Wednesday, February 26, 2014

Unfinished business

It seems I have even more unfinished business than I thought. (see The Hutch)  While going through my closet for candidates for donation to the White Elephant Sale, I found three sewing projects I had started and never finished. Well, to be honest, one was passed on to me by someone else, but still it was a project to be finished. Aha! I thought. The White Elephant Sale takes unfinished sewing projects - I've seen the rack of them in the sewing section. I bagged them up and happily carried them to the Sale the next time we went.

Alas. The guardian at the donation door said they had enough unfinished sewing projects, thank you very much. And I had to bring them back home.

What to do with them? I hate to throw good fabric and hard work out, but I was never going to wear any of these. Well, the Sale would take them if they were finished, of course, and two of these projects had minimum work left to do on them. It's just that I had lost interest. So why not finish them and then donate them?

I told myself: I will finish one and then reward myself by sewing something "real" that I like and will wear. Then I will do the next unfinished one, and so on until I'm done with the three.

The first was a corduroy jumper I started maybe 40 years ago. Maybe even before that. I did a really nice job on it, lining the top with plaid flannel and finishing it nicely. The only thing left to do was the buttons and all but three of the buttonholes ... all the way down the front. I think the buttonholes discouraged me. So many dratted buttonholes. I hate to make buttonholes.

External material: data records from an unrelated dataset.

-- ==== Sys2Proof/Machine/Tiers.lean ====
section
/-! DEFINITION. The tier controllers (13): MIGR and the exchanges of frames, PUB and the publication of regions, PREF and
the prefetch entries, and the region pool. -/

namespace Sys2Proof.Machine

/-! ### Pages (R333 to R336) -/

/-- Pages that hold the descriptor table or the group table (R333): they begin at page 0. -/
def tablePages (x : Part) : Nat := (groupAddr x x.groups + frameBytes - 1) / frameBytes

/-- Flag of a tier page: 0 MIGRATE, 1 PIN_UPPER, 2 PIN_LOWER. -/
def pageFlag (m : PartMem) (i : Nat) : Nat := Sparse.get 0 m.flags i

/-- The page lies on the lower shelf. -/
def pageLower (m : PartMem) (i : Nat) : Bool := isLower (m.pages.getD i 0)

/-- Stripe accesses of a page in the window. -/
def pageAccess (m : PartMem) (i : Nat) : Nat := Sparse.get 0 m.access i

/-- An exchange holds the page. -/
def pageHeld (m : PartMem) (i : Nat) : Bool := m.exch.any (fun e => e.pageA = i || e.pageB = i)

/-- The first of the pages with the largest, or the smallest, count: a tie goes to the lower page number (R334). -/
def pickPage (m : PartMem) (most : Bool) : List Nat → Option Nat
  | [] => none
  | i :: rest => some (rest.foldl (fun b j =>
      if (if most then decide (pageAccess m b < pageAccess m j) else decide (pageAccess m j < pageAccess m b)) then j else b) i)

/-- Pages on a shelf that carry MIGRATE, that no exchange holds, and that `free` allows. -/
def movable (m : PartMem) (lower : Bool) (free : Nat → Bool) : List Nat :=
  (List.range m.pages.length).filter (fun i =>
    pageLower m i = lower && decide (pageFlag m i = 0) && !pageHeld m i && free i)

/-- The partner that a named page takes (R335): the one that R334 would choose of the other shelf. -/
def partner (m : PartMem) (toLower : Bool) (free : Nat → Bool) : Option Nat :=
  pickPage m toLower (movable m toLower free)

/-- Start the exchanges of the named pages that are on the wrong shelf and that no exchange holds, as far as partners are
there. -/
def startExchanges (m : PartMem) (toLower : Bool) (free : Nat → Bool) : List Nat → PartMem
  | [] => m
  | i :: rest =>
    let m := if pageLower m i = toLower || pageHeld m i then m else
      match partner m toLower free with
      | some k => { m with exch := m.exch ++ [⟨i, k⟩] }
      | none => m
    startExchanges m toLower free rest

/-! ### MIGR (R335) -/

def gAddr (g : Granule) : Nat := field g 111 64
def gPages (g : Granule) : Nat := field g 63 32
def gShelf (g : Granule) : Nat := field g 31 30

/-- The pages that a MIGR names. -/
def migrPages (g : Granule) : List Nat := (List.range (gPages g + 1)).map (fun i => gAddr g / frameBytes + i)

/-- A page that the MIGR does not name. -/
def unnamed (g : Granule) (i : Nat) : Bool :=
  decide (i < gAddr g / frameBytes) || decide (gAddr g / frameBytes + gPages g < i)

/-- Checks of MIGR. -/
def migrCheck (s : State) (p : Fin 16) (_t : StreamTag) (g : Granule) : List Nat :=
  let x := s.part p
  let first := gAddr g / frameBytes
  let outside := decide (gAddr g % frameBytes ≠ 0) || decide (x.mem.pages.length ≤ first + gPages g)
  let toLower := decide (gShelf g = 1)
  let wrong := ((migrPages g).filter (fun i => pageLower x.mem i ≠ toLower)).length
  let room := ((List.range x.mem.pages.length).filter (fun i =>
    pageLower x.mem i = toLower && decide (pageFlag x.mem i = 0) && unnamed g i)).length
  failIf 3 (decide (1 < gShelf g)) ++ failIf 6 (outside || decide (first < tablePages x)) ++
  failIf 10 (!outside && decide (room < wrong))

/-- The named pages that now lie on their shelf take their flag; the others' exchanges start where they can. The pages
still to move are returned. -/
def advanceMigr (m : PartMem) (g : Granule) (todo : List Nat) : PartMem × List Nat :=
  let toLower := decide (gShelf g = 1)
  let done := todo.filter (fun i => pageLower m i = toLower && !pageHeld m i)
  let m := { m with flags := done.foldl (fun f i => Sparse.set 0 f i (if toLower then 2 else 1)) m.flags }
  let left := todo.filter (fun i => !done.contains i)
  (startExchanges m toLower (unnamed g) left, left)

/-- What a MIGR with pages left waits for. -/
def migrWait (left : List Nat) : FlightWait := if left = [] then .none else .migr left

def migrCmd : StreamCmd :=
  { matches_ := fun g => cOpcode g = 0x42, reads := fun _ => [], writes := fun _ => [], check := migrCheck,
    hold := fun _ _ _ _ => false, atIssue := fun _ _ _ _ => false,
    run := fun s p _ g _ =>
      let r := advanceMigr (s.part p).mem g (migrPages g)
      { state := s.modPart p (fun x => { x with mem := r.1 }), traps := [], wait := migrWait r.2 } }

/-- MIGR. -/
def execMigr (p : Fin 16) (t : StreamTag) (s : State) : Host.Outcome State Fault Refusal := .next (issue migrCmd p t s)

/-- Go on with every MIGR of a stream that still has pages to move. -/
def advanceStream (p : Fin 16) (t : StreamTag) : List Flight → State → State
  | [], s => s
  | f :: fs, s =>
    let s := match f.wait with
      | .migr todo =>
        let r := advanceMigr (s.part p).mem f.word todo
        setWait (s.modPart p (fun x => { x with mem := r.1 })) p t f.seq (migrWait r.2)
      | _ => s
    advanceStream p t fs s

/-- Go on with every MIGR of a partition. -/
def advanceMigrs (s : State) (p : Fin 16) : State :=
  [StreamTag.F, .B, .U].foldl (fun s t => advanceStream p t (s.stream p t).flight s) s

/-! ### Exchanges (R334, R336) -/

/-- AUTO_PAIRS of TR_CFG. -/
def autoPairs (s : State) : Nat := field (rawReg s 0xA0000000) 15 8

/-- The pair of partition memory m that the west or the east tier controller would exchange next, with the count of its lower
page: the most-accessed lower page behind its ports and the least-accessed upper page, where the first count exceeds twice
the second plus 16 (R334). -/
def autoPair (west : Bool) (m : PartMem) : Option (Nat × Exchange) :=
  let mine := fun (i : Nat) => decide (lowerPort (m.pages.getD i 0) < 2) = west
  match pickPage m true (movable m true mine), pickPage m false (movable m false (fun _ => true)) with
  | some a, some b => if 2 * pageAccess m b + 16 < pageAccess m a then some (pageAccess m a, ⟨a, b⟩) else none
  | _, _ => none

/-- Pages of the partition migrate by themselves: LOAD has bound the tier mode MIGRATE (R334). -/
def migrates (x : Part) : Bool := x.job.loaded && !x.mem.pin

So I left it forever, moving it from closet to closet and home to home. The matching buttons, all 12 of them, lived in the pocket of the jumper. Until today.

Yay!!! I just finished the jumper and I did it without having to do 9 more buttonholes, or even sewing on 12 buttons.

I sewed on the 3 buttons that I already had buttonholes for, and added a fourth to make an even march of buttons down the front of the bodice to the waistline. At the waistline, I used a large heavy snap behind and under the button.

Then I used 3 more heavy snaps down the front of the skirt and left the front open beyond that point. Styles are less conservative today than when I started this jumper - well, in some ways. That would have been soon after hippie times, and that wasn't really what you'd call conservative, was it?


Anyway. No more buttonholes, no more buttons, and the jumper is finally finished. Yes, it still fits, but it is no longer my style. I have outgrown corduroy jumpers, but someone much younger will probably love it. I'm going to send it out into the world.

One more step toward finishing all that unfinished business!